Quando os escritórios do Twitter passaram para o bairro de Tenderloin — em 2011, a empresa quis sair da cidade, mas um incentivo fiscal de milhões de dólares levou-a a mudar apenas de local –, a zona já era conhecida por ter pessoas a viver nas ruas. Contudo, apesar de os negócios terem melhorado na área, há cada vez mais pessoas nesta situação.

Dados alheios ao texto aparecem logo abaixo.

/-- 20_memory.md R60: the number of response bytes of a successful command. -/
def Obligations.ResponseLengths : Prop :=
  ∀ (i : Instr) (s t : State) (r : Reply), exec i s = .next t → t.lastErr = 0#7 → t.reply = some r →
    r.response.length = match i with
      | .sysRdreg _ | .lfsrRead _ => 8
      | .scGen n | .scRun n => n.toNat
      | .shaDigest | .shaHash _ => 20
      | .ksRdrk _ => 8 * s.wpb.toNat
      | .ntSt rs => 1 + (bitlen (s.x rs).natAbs + 7) / 8
      | _ => 0

/-- 20_memory.md R61: the reading commands leave all state but LASTERR unchanged. -/
def Obligations.ReadsHaveNoSideEffect : Prop :=
  ∀ (i : Instr) (s t : State),
    (match i with
      | .sysRdreg _ | .lfsrRead _ | .lfsrFb _ | .lfsrOut _ | .lfsrClk _ | .shaDigest | .ksRdrk _
      | .ntSt _ => True
      | _ => False) →
    exec i s = .next t →
    t = { s with lastErr := t.lastErr, pay := [], reply := t.reply }

/-- 60_exceptions.md R263: the complete list of E_STATE. -/
def Obligations.StateErrors : Prop :=
  (∀ s : State, s.pay = [] → s.keyValid = false → exec .scInit s = stateNext s)
  ∧ (∀ (n : BitVec 16) (s : State), s.pay.length = n.toNat → s.keyValid = false →
      exec (.scRun n) s = stateNext s)
  ∧ (∀ s : State, s.pay = [] → s.scReady = false → exec .scStep s = stateNext s)
  ∧ (∀ (n : BitVec 16) (s : State), s.pay = [] → s.scReady = false → exec (.scGen n) s = stateNext s)
  ∧ (∀ (i : Fin 20) (s : State), s.pay = [] → s.rkValid = false → exec (.ksRdrk i) s = stateNext s)
  ∧ ∀ (i : Instr) (s t : State), exec i s = .next t → t.lastErr = 2#7 →
      (i = .scInit ∧ s.keyValid = false) ∨ (∃ n, i = .scRun n ∧ s.keyValid = false)
      ∨ (i = .scStep ∧ s.scReady = false) ∨ (∃ n, i = .scGen n ∧ s.scReady = false)
      ∨ (∃ k, i = .ksRdrk k ∧ s.rkValid = false)

/-! ## SYS (46_sys.md) -/

/-- R251: SYS.NOP does nothing but clear LASTERR. -/
def Obligations.SysNopOnlyClearsLasterr : Prop :=
  ∀ s : State, s.pay = [] → exec .sysNop s = okNext s

/-- R253, 10_state.md R37, R42: SYS.RDREG returns the 8-byte big-endian image of every register and changes
nothing but LASTERR; of LASTERR it returns the code of the preceding command. -/
def Obligations.SysRdregReturnsImage : Prop :=
  ∀ (num : Reg) (s : State), s.pay = [] → ∃ bytes, bytes.length = 8
    ∧ exec (.sysRdreg num) s = okBytes s bytes
    ∧ be bytes = match num with
      | .status => s.keyValid.toNat + 2 * s.scReady.toNat + 4 * s.rkValid.toNat + 256 * s.wpb.toNat
      | .lastErr => s.lastErr.toNat
      | .retryLimit => s.retryLimit.toNat
      | .lfsrLen r => (s.lfsr.get r).len.toNat
      | .lfsrTaps r => (s.lfsr.get r).taps.toNat
      | .lfsrClkidx r => (s.lfsr.get r).clkidx.toNat
      | .lfsrOutidx r => (s.lfsr.get r).outidx.toNat
      | .lfsrState r => (s.lfsr.get r).s.toNat
      | .key => s.key.toNat
      | .h j => (s.h.get j).toNat
      | .hlen => s.hlen.toNat
      | .tweak0 => s.tweak0.toNat
      | .tweak1 => s.tweak1.toNat
      | .tweak2 => (s.tweak0.toNat + s.tweak1.toNat) % 2 ^ 64
      | .kw j => s.kw[j].toNat

/-- R254: SYS.WRREG writes one writable register, a tweak write also clears RKVALID; a value of 2^32 or
more for a 32-bit register is E_PRECOND; a read-only register is illegal (as a term, log 10). -/
def Obligations.SysWrregWritesRegister : Prop :=
  (∀ s : State, s.pay.length = 8 →
    (be s.pay < 2 ^ 32 →
      exec (.sysWrreg .retryLimit) s = okNext { s with retryLimit := BitVec.ofNat 32 (be s.pay) }
      ∧ exec (.sysWrreg (.h 0)) s = okNext { s with h := { s.h with h0 := BitVec.ofNat 32 (be s.pay) } }
      ∧ exec (.sysWrreg (.h 1)) s = okNext { s with h := { s.h with h1 := BitVec.ofNat 32 (be s.pay) } }
      ∧ exec (.sysWrreg (.h 2)) s = okNext { s with h := { s.h with h2 := BitVec.ofNat 32 (be s.pay) } }
      ∧ exec (.sysWrreg (.h 3)) s = okNext { s with h := { s.h with h3 := BitVec.ofNat 32 (be s.pay) } }
      ∧ exec (.sysWrreg (.h 4)) s = okNext { s with h := { s.h with h4 := BitVec.ofNat 32 (be s.pay) } })
    ∧ (2 ^ 32 ≤ be s.pay → exec (.sysWrreg .retryLimit) s = precondNext s
      ∧ ∀ j, exec (.sysWrreg (.h j)) s = precondNext s)
    ∧ exec (.sysWrreg .hlen) s = okNext { s with hlen := BitVec.ofNat 64 (be s.pay) }
    ∧ exec (.sysWrreg .tweak0) s
      = okNext { s with tweak0 := BitVec.ofNat 64 (be s.pay), rkValid := false }
    ∧ exec (.sysWrreg .tweak1) s
      = okNext { s with tweak1 := BitVec.ofNat 64 (be s.pay), rkValid := false })
  ∧ ∀ (num : Reg) (s : State), num.rw = false → s.pay = [] → exec (.sysWrreg num) s = illegalNext s

/-- R254, R253, 42_hasher.md R151: a register that SYS.WRREG wrote reads back as written, byte for byte. -/
def Obligations.WrregThenRdreg : Prop :=
  ∀ (num : Reg) (s : State) (payload : List Byte), num.rw = true → payload.length = 8 →
    (∀ j, num = .retryLimit ∨ num = .h j → be payload < 2 ^ 32) →
    ∃ t, runCommands [(.sysWrreg num, payload), (.sysRdreg num, [])] s = .next t
      ∧ t.reply = some { status := 0x00000008#32, response := payload }

/-! ## LFSR (40_lfsr.md) -/

/-- R101: LFSR.CONF constructs a register with its contents cleared, or refuses with E_PRECOND. -/
def Obligations.LfsrConfConstructs : Prop :=
  ∀ (r : LfsrSel) (s : State), s.pay.length = 12 →
    let b := fun j => (s.pay.getD j 0#8).toNat
    let taps := be (s.pay.drop 4)
    let good := 1 ≤ b 0 ∧ b 0 ≤ 64 ∧ b 1 < b 0 ∧ b 2 < b 0 ∧ b 3 = 0 ∧ taps < 2 ^ b 0
    (good → ∃ x : Lfsr, x.len.toNat = b 0 ∧ x.clkidx.toNat = b 1 ∧ x.outidx.toNat = b 2
        ∧ x.taps.toNat = taps ∧ x.s = 0#64
        ∧ exec (.lfsrConf r) s = okNext { s with lfsr := s.lfsr.set r x, scReady := false })
    ∧ (¬ good → exec (.lfsrConf r) s = precondNext s)

/-- R102: LFSR.LOAD writes the contents and clears SC_READY, or refuses a value that does not fit. -/
def Obligations.LfsrLoadWritesContents : Prop :=
  ∀ (r : LfsrSel) (s : State), s.pay.length = 8 →
    (be s.pay < 2 ^ (s.lfsr.get r).len.toNat → exec (.lfsrLoad r) s = okNext { s with
        lfsr := s.lfsr.set r { s.lfsr.get r with s := BitVec.ofNat 64 (be s.pay) }
        scReady := false })
    ∧ (2 ^ (s.lfsr.get r).len.toNat ≤ be s.pay → exec (.lfsrLoad r) s = precondNext s)

/-- R103, R102: LFSR.READ returns the contents, 8 bytes big-endian; after LFSR.LOAD it returns the bytes
loaded. -/
def Obligations.LfsrReadReturnsContents : Prop :=
  (∀ (r : LfsrSel) (s : State), s.pay = [] → ∃ bytes, bytes.length = 8
    ∧ be bytes = (s.lfsr.get r).s.toNat ∧ exec (.lfsrRead r) s = okBytes s bytes)
  ∧ ∀ (r : LfsrSel) (s : State) (payload : List Byte), payload.length = 8 →
    be payload < 2 ^ (s.lfsr.get r).len.toNat →
    ∃ t, runCommands [(.lfsrLoad r, payload), (.lfsrRead r, [])] s = .next t
      ∧ t.reply = some { status := 0x00000008#32, response := payload }

/-- R105, R106, R107: LFSR.SHIFT pushes the XOR of the tapped bits, LFSR.SHIFTO the override; the new bit
enters at index 0 and the oldest is dropped; SC_READY is cleared and nothing else changes. -/
def Obligations.LfsrShiftMovesBits : Prop :=
  (∀ (r : LfsrSel) (s : State), s.pay = [] →
    ∃ y, Pushed (s.lfsr.get r) (tapXor (s.lfsr.get r)) y
      ∧ exec (.lfsrShift r) s = okNext { s with lfsr := s.lfsr.set r y, scReady := false })
  ∧ ∀ (r : LfsrSel) (b : Bool) (s : State), s.pay = [] →
    ∃ y, Pushed (s.lfsr.get r) b y
      ∧ exec (.lfsrShifto r b) s = okNext { s with lfsr := s.lfsr.set r y, scReady := false }

/-- R104, R108, R109, R110: the three reading commands return their bit and change nothing. -/
def Obligations.LfsrBitsAreReported : Prop :=
  ∀ (r : LfsrSel) (s : State), s.pay = [] →
    exec (.lfsrFb r) s = .next (ended s 0#7 (bitStatus (tapXor (s.lfsr.get r))) [])
    ∧ exec (.lfsrOut r) s = .next (ended s 0#7
        (bitStatus ((s.lfsr.get r).s.getLsbD (s.lfsr.get r).outidx.toNat)) [])
    ∧ exec (.lfsrClk r) s = .next (ended s 0#7
        (bitStatus ((s.lfsr.get r).s.getLsbD (s.lfsr.get r).clkidx.toNat)) [])

/-- R111 (c): after LEN shifts with overrides the register holds exactly those bits, the last at index 0,
whatever it held before. -/
def Obligations.OverridesFillTheRegister : Prop :=
  ∀ (r : LfsrSel) (s : State) (bits : List Bool), bits.length = (s.lfsr.get r).len.toNat →
    1 ≤ (s.lfsr.get r).len.toNat → (s.lfsr.get r).len.toNat ≤ 64 →
    ∃ t, runCommands (bits.map fun b => (.lfsrShifto r b, [])) s = .next t
      ∧ (∀ j < 64, (t.lfsr.get r).s.getLsbD j
          = if j < bits.length then bits.getD (bits.length - 1 - j) false else false)
      ∧ (t.lfsr.get r).len = (s.lfsr.get r).len ∧ ∀ r', r' ≠ r → t.lfsr.get r' = s.lfsr.get r'

/-! ## SC (41_stream_cipher.md) -/

/-- R121, 20_memory.md R56: SC.SETKEY loads the key, byte 0 bit 7 being key bit `K[0] = KEY[63]`, sets
KEYVALID and clears SC_READY. -/
def Obligations.ScSetkeyLoadsKey : Prop :=
  ∀ s : State, s.pay.length = 8 → ∃ k : Word64,
    (∀ i < 64, k.getLsbD (63 - i) = streamBit s.pay i)
    ∧ exec .scSetkey s = okNext { s with key := k, keyValid := true, scReady := false }

/-- R122: SC.INIT clears the three registers and shifts each 64 times with its own feedback XORed against
the key bit, whatever the clocking bits are. -/
def Obligations.ScInitLoadsKeyBits : Prop :=
  ∀ s : State, s.pay = [] → s.keyValid = true → ∃ seq : Nat → Lfsrs,
    (∀ r, (seq 0).get r = { s.lfsr.get r with s := 0#64 })
    ∧ (∀ i < 64, ∀ r, Pushed ((seq i).get r) (tapXor ((seq i).get r) ^^ s.key.getLsbD (63 - i))
        ((seq (i + 1)).get r))
    ∧ exec .scInit s = okNext { s with lfsr := seq 64, scReady := true }

/-- R123, R124, R128: SC.STEP reads the clocking bits, shifts the registers that agree with the majority
and returns the XOR of the output bits after the shifts. -/
def Obligations.ScStepIsMajorityClocked : Prop :=
  ∀ s : State, s.pay = [] → s.scReady = true → ∃ ls, Clocked s.lfsr ls
    ∧ exec .scStep s = .next (ended { s with lfsr := ls } 0#7 (bitStatus (outBits ls)) [])

/-- R125, R123: SC.GEN returns `n` bytes of keystream, the first bit in bit 7 of byte 0, each bit read
after its majority-clocked step. -/
def Obligations.ScGenReturnsKeystream : Prop :=
  ∀ (n : BitVec 16) (s : State), s.pay = [] → s.scReady = true →
    ∃ (seq : Nat → Lfsrs) (bytes : List Byte), seq 0 = s.lfsr
      ∧ (∀ j < 8 * n.toNat, Clocked (seq j) (seq (j + 1)) ∧ streamBit bytes j = outBits (seq (j + 1)))
      ∧ bytes.length = n.toNat
      ∧ exec (.scGen n) s = okBytes { s with lfsr := seq (8 * n.toNat) } bytes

“Vamos chamar as coisas pelo que são: é uma vergonha”, diz Governador da Califórnia e antigo presidente da Câmara de São Francisco

“Vamos chamar as coisas pelo que são: é uma vergonha que o estado [Califórnia] mais rico da nação mais rica, com sucesso em tantos setores, esteja a ficar tão atrasado em abrigar, curar e tratar humanamente tantas pessoas.” A frase foi dita esta quarta-feira por Gavin Newsom, atual governador da Califórnia, onde fica São Francisco, e antigo presidente da Câmara da cidade (entre 2004 e 2011). “A verdade dura é que, por muito tempo, ignorámos este problema” continua.

Numa rua normal é comum nos bairros de Tenderloin e SoMa é comum ver-se tendas nos passeios

A cidade é cada vez mais um retrato das desigualdades e leva atualmente meios de comunicação como a Fortune a fazerem a pergunta: “Can San Francisco be saved?” [“Pode São Francisco ser salva?”]. Como escreve a revista, a situação que já é uma crise de pessoas pode afastar as mesmas tecnológicas que têm feito com que os preços das rendas subam (um quarto, em média, custa mais de quatro mil dólares mensais, cerca de 3700 euros e o comum é custarem 1900 dólares).

De acordo com o Business Insider, também um jornal norte-americano especializado em notícias de economia e tecnologia, a falta de limites à construção de apartamentos de luxo e (falta) de taxação das empresas na cidade está entre os problemas para melhorar a cidade. Jack Dorsey, fundador do Twitter, já referiu que queria que a empresa tivesse uma presença maior noutras cidades. Contudo, e após algumas críticas por ter dito que queria sair da cidade, Dorsey manteve a sede da empresa em São Francisco, tal como outras das grandes tecnológicas mundiais.